Craters and Bubbles

The back of a bucket of gesso has instructions on how to get a smooth surface on your canvas, and gives silly advice such as using fine-grained sandpaper in between coats, thinning the gesso with water, and so on. A painting is simply that, it’s paint on a canvas. Pretending otherwise does a disservice to the viewer.


Texture is my friend; I like seeing the thread of the canvas, bubbles and brushstrokes in the gesso, and I do my best to encourage these features in my work. Of course, this could be simply that I’m too impatient an artist to meticulously render a photograph-like image on the canvas. I could probably do this; I learned how to do it in art school, at least with a pencil, but it’s no fun at all.

I’d rather let the whims of how the turpentine flows, how the canvas responds to a brush, and how well the paint mixes that day determine what I end up painting. Producing a pitted and scarred canvas is simply adding to that process.


Right now, I’m working on a painting of a schoolbus. The bus itself is fairly straightforward; various shades of yellow and orange, with a very dark brown for the undercarriage, matching the color of the silhouetted house in the distance. I added the sky last night, and one would think that light blue would add very little to an image. One would be wrong.

The sky fades from darker to lighter blue, to almost white in some places. The nitrogen brushstrokes add an energy to the painting that changes it significantly, from a static scene to one with a coiling, angry energy.
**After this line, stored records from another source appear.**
-- ==== Sys2Proof/Machine/Glaze.lean ====
section
/-! DEFINITION. The Glaze unit: the V-queue instructions (R153, R154) over FP32 lanes (R94 to R102), with the flags of
R103 and the flush mode of R93. -/

namespace Sys2Proof.Machine

/-! ### One FP32 operation, on codes -/

/-- A code and the flags raised with it. -/
abbrev Flagged := Nat × Nat

/-- The FP32 value of a code. -/
def val32 (c : Nat) : Num := fp32.decode c

/-- The FP32 result of an exact value and of flags already raised (R88, R93, R94). -/
def out32 (flush : Bool) (r : Num × Nat) : Flagged :=
  let o := fp32.result flush r.1
  (o.1, r.2 ||| o.2)

/-- add, sub and mul round once (R94). -/
def add32 (flush : Bool) (a b : Nat) : Flagged := out32 flush ((val32 a).add (val32 b))
def sub32 (flush : Bool) (a b : Nat) : Flagged := out32 flush ((val32 a).add (val32 b).negate)
def mul32 (flush : Bool) (a b : Nat) : Flagged := out32 flush ((val32 a).mul (val32 b))

/-- fma: a × b + c exactly, then one rounding (R94); the IV of an invalid product with a NaN addend is free
(assumption 15). -/
def fma32 (flush : Bool) (a b c : Nat) : Flagged :=
  let p := (val32 a).mul (val32 b)
  let r := p.1.add (val32 c)
  let signals := (val32 a).signalFlag ||| (val32 b).signalFlag ||| (val32 c).signalFlag
  if (val32 c).isNaN && p.2 ≠ 0 && signals == 0 then
    (fp32.nanCode, if Config.fmaInvalid a b c then flIV else 0)
  else
    let o := fp32.result flush r.1
    (o.1, p.2 ||| r.2 ||| o.2)

/-- div (R94): a finite non-zero value by zero is a signed infinity with IV. -/
def div32 (flush : Bool) (a b : Nat) : Flagged :=
  let sig := (val32 a).signalFlag ||| (val32 b).signalFlag
  match val32 a, val32 b with
  | .nan _, _ => (fp32.nanCode, sig)
  | _, .nan _ => (fp32.nanCode, sig)
  | .inf _, .inf _ => (fp32.nanCode, flIV)
  | .inf n, .fin k _ _ => (fp32.infCode (n != k), 0)
  | .fin n _ _, .inf k => (flagNat (n != k) * 2 ^ 31, 0)
  | .fin n m e, .fin k l g =>
    if l = 0 then (if m = 0 then fp32.nanCode else fp32.infCode (n != k), flIV)
    else if m = 0 then (flagNat (n != k) * 2 ^ 31, 0)
    else divRound flush (n != k) m e l g

/-- sqrt (R94). -/
def sqrt32 (flush : Bool) (a : Nat) : Flagged :=
  match val32 a with
  | .nan sig => (fp32.nanCode, if sig then flIV else 0)
  | .inf n => if n then (fp32.nanCode, flIV) else (fp32.infCode false, 0)
  | .fin n m e => if m = 0 then (a, 0) else if n then (fp32.nanCode, flIV) else sqrtRound flush m e

/-- min and max: the other operand of a NaN; −0 below +0 (R94). -/
def pick32 (flush : Bool) (first : Num → Num → Bool) (a b : Nat) : Flagged :=
  let x := val32 a
  let y := val32 b
  let sig := x.signalFlag ||| y.signalFlag
  out32 flush (if x.isNaN then y else if y.isNaN then x else if first y x then y else x, sig)

def min32 (flush : Bool) (a b : Nat) : Flagged := pick32 flush Num.below a b
def max32 (flush : Bool) (a b : Nat) : Flagged := pick32 flush (fun x y => y.below x) a b

/-- A function of R95 on a code. -/
def fn32 (flush : Bool) (f : Fn) (a : Nat) : Flagged :=
  let free := Config.freeFn (match f with
    | .exp => 0 | .exp2 => 1 | .log => 2 | .log2 => 3 | .recip => 4 | .rsqrt => 5 | .tanh => 6 | .sigmoid => 7
    | .silu => 8 | .gelu => 9 | .erf => 10) a
  applyFn flush (free.1.toNat, free.2.toNat) f (val32 a)

/-- The function an `fn` immediate names (R154). -/
def fnOf (n : Nat) : Option Fn :=
  [Fn.exp, .exp2, .log, .log2, .recip, .rsqrt, .tanh, .sigmoid, .silu, .gelu, .erf][n]?

/-! ### Reductions (R97) -/

/-- A fold of one operation, with the flags of every step. -/
def foldOp (op : Nat → Nat → Flagged) (acc : Flagged) (l : List Nat) : Flagged :=
  l.foldl (fun a x => let r := op a.1 x; (r.1, a.2 ||| r.2)) acc

/-- Lane by lane: the accumulators with the next chunk's elements. -/
def accLanes (op : Nat → Nat → Flagged) (acc : List Flagged) (chunk : List Nat) : List Flagged :=
  List.zipWith (fun a x => let r := op a.1 x; (r.1, a.2 ||| r.2)) acc chunk ++ acc.drop chunk.length

/-- One level of the lane tree: neighbours combine, the lower lane on the left, an absent one passes the other. -/
def treeLevel (op : Nat → Nat → Flagged) (l : List Flagged) : List Flagged :=
  match l with
  | [] => []
  | [a] => [a]
  | a :: b :: r => let x := op a.1 b.1; (x.1, a.2 ||| b.2 ||| x.2) :: treeLevel op r

/-- Seven levels. -/
def laneTree (op : Nat → Nat → Flagged) (n : Nat) (l : List Flagged) : Flagged :=
  match n with
  | 0 => l.headD (0, 0)
  | n + 1 => laneTree op n (treeLevel op l)

/-- A reduction of chunks of lanes; lanes beyond a short chunk are absent from it. -/
def reduce (op : Nat → Nat → Flagged) (chunks : List (List Nat)) : Flagged :=
  match chunks with
  | [] => (0, 0)
  | c :: r => laneTree op 7 (r.foldl (accLanes op) (c.map fun x => (x, 0)))

/-! ### Table activation (R96) -/

/-- An FP32 operand that an operation reads from the store: in flush mode a subnormal one is a zero of its sign
(R93), and a signalling NaN raises IV (R70). -/
def operand32 (flush : Bool) (c : Nat) : Flagged :=
  let r := fp32.flushIn flush c
  (r.1, r.2 ||| (val32 r.1).signalFlag)

/-- The result of an end entry of a table. -/
def endEntry (flush : Bool) (c : Nat) : Flagged :=
  let r := operand32 flush c
  out32 flush (val32 r.1, r.2)

/-- Between two entries of a table: T[i] + f × (T[i+1] − T[i]), each operation rounded, for u = (x − lo) × 2^−k. -/
def interpolate32 (flush : Bool) (t : Nat → Nat) (u : Num) : Flagged :=
  let big := !u.less (.fin false 256 0) && !u.isNaN
  let i : Nat := if big then 255 else min 255 u.floor.toNat
  let f : Num := if big then .fin false 1 0 else (u.add (numOfInt (-(i : Int)))).1
  let a := operand32 flush (t i)
  let b := operand32 flush (t (i + 1))
  let step := sub32 flush b.1 a.1
  let p := out32 flush (f.mul (val32 step.1))
  let y := add32 flush a.1 p.1
  (y.1, a.2 ||| b.2 ||| step.2 ||| p.2 ||| y.2)

/-- The value of a table for an input: `lo` and `k` from its header, `t` its entries (R93, R96). -/
def table32 (flush : Bool) (lo : Nat) (k : Int) (t : Nat → Nat) (x : Nat) : Flagged :=
  let v := val32 x
  if v.isNaN then (fp32.nanCode, v.signalFlag)
  else
    let l := operand32 flush lo
    let base := val32 l.1
    let y :=
      if v.less base then endEntry flush (t 0)
      else if !v.less (base.add (.fin false 256 k)).1 && !base.isNaN then endEntry flush (t 256)
      else
        let d := sub32 flush x l.1
        let r := interpolate32 flush t ((val32 d.1).scale (-k))
        (r.1, d.2 ||| r.2)
    (y.1, l.2 ||| y.2)

/-! ### Ranking (R101) -/

/-- A ranks before b: larger first, NaN below every number, equal values by lower index. Several NaNs rank among
themselves by lower index (DESIGN CHOICE, assumption 15: R101 orders a NaN against numbers only). -/
def ranksBefore (a b : Nat × Nat) : Bool :=
  let x := val32 a.2
  let y := val32 b.2
  if x.isNaN then y.isNaN && decide (a.1 < b.1)
  else if y.isNaN then true
  else y.less x || (!x.less y && decide (a.1 < b.1))

/-- Inserts into a ranked list. -/
def rankInto (a : Nat × Nat) (l : List (Nat × Nat)) : List (Nat × Nat) :=
  match l with
  | [] => [a]
  | b :: r => if ranksBefore a b then a :: b :: r else b :: rankInto a r

/-- The first `k` of a list of index and value, in rank order. -/
def topRank (k : Nat) (l : List (Nat × Nat)) : List (Nat × Nat) :=
  l.foldl (fun best a => (rankInto a best).take k) []

/-- Values with their indices. -/
def indexed (l : List Nat) : List (Nat × Nat) := l.zipIdx.map fun e => (e.2, e.1)

/-- The FP32 code of a ranked value: a NaN is canonical. -/
def canon32 (c : Nat) : Nat := if (val32 c).isNaN then fp32.nanCode else c

/-! ### Philox-4×32-10 (R102) -/

/-- One round. -/
def philoxRound (k0 k1 : Nat) (c : Nat × Nat × Nat × Nat) : Nat × Nat × Nat × Nat :=
  let p := 0xD2511F53 * c.1
  let r := 0xCD9E8D57 * c.2.2.1
  (xorMask (xorMask (r / 2 ^ 32) c.2.1) k0, r % 2 ^ 32, xorMask (xorMask (p / 2 ^ 32) c.2.2.2) k1, p % 2 ^ 32)

/-- The rounds, the key rising by its increments. -/
def philoxRounds (n k0 k1 : Nat) (c : Nat × Nat × Nat × Nat) : Nat × Nat × Nat × Nat :=
  match n with
  | 0 => c
  | n + 1 => philoxRounds n ((k0 + 0x9E3779B9) % 2 ^ 32) ((k1 + 0xBB67AE85) % 2 ^ 32) (philoxRound k0 k1 c)

/-- Draw n of a seed, position and purpose, as a uniform FP32 code. -/
def draw (seed position purpose n : Nat) : Nat :=
  let c := philoxRounds 10 (seed % 2 ^ 32) (seed / 2 ^ 32 % 2 ^ 32) (position, n / 4, purpose, 0)
  let w := if n % 4 = 0 then c.1 else if n % 4 = 1 then c.2.1 else if n % 4 = 2 then c.2.2.1 else c.2.2.2
  (fp32.round false false false (w / 256) (-24) false).1

/-! ### Instructions -/

/-- The formats of a lane vector. -/
def laneFmts : List Nat := [0, 1, 2]

/-- The shape of a V instruction. -/
def vShape (srcB : Use) (flags imm : Nat) : Shape :=
  { queues := [4], fmts := laneFmts, dst := .hod, srcA := .hod, srcB := srcB, flags := flags, imm := imm }

/-- The V queue's flush mode bit. -/
def State.vFlush (s : State) (core : Nat) : Bool := ((s.core core).queue 4).flush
As I painted the blues, the imperfections in the canvas kept getting in the way, sometimes making me change my plans, sometimes enhancing what I was doing.


With a flat, static canvas, I can pretty much tell you how a canvas will turn out; However, with a canvas like the surface of the moon, it feels like I’m painting on a wall or a floor, at the mercy of whatever fell on the canvas and dried there.


I have a drawer in my cabinet of art supplies that’s filled with canvas strips and scraps, left over from other canvases; perhaps I should stitch them together. Anyone have any thoughts as to what such a Frankencanvas should hold?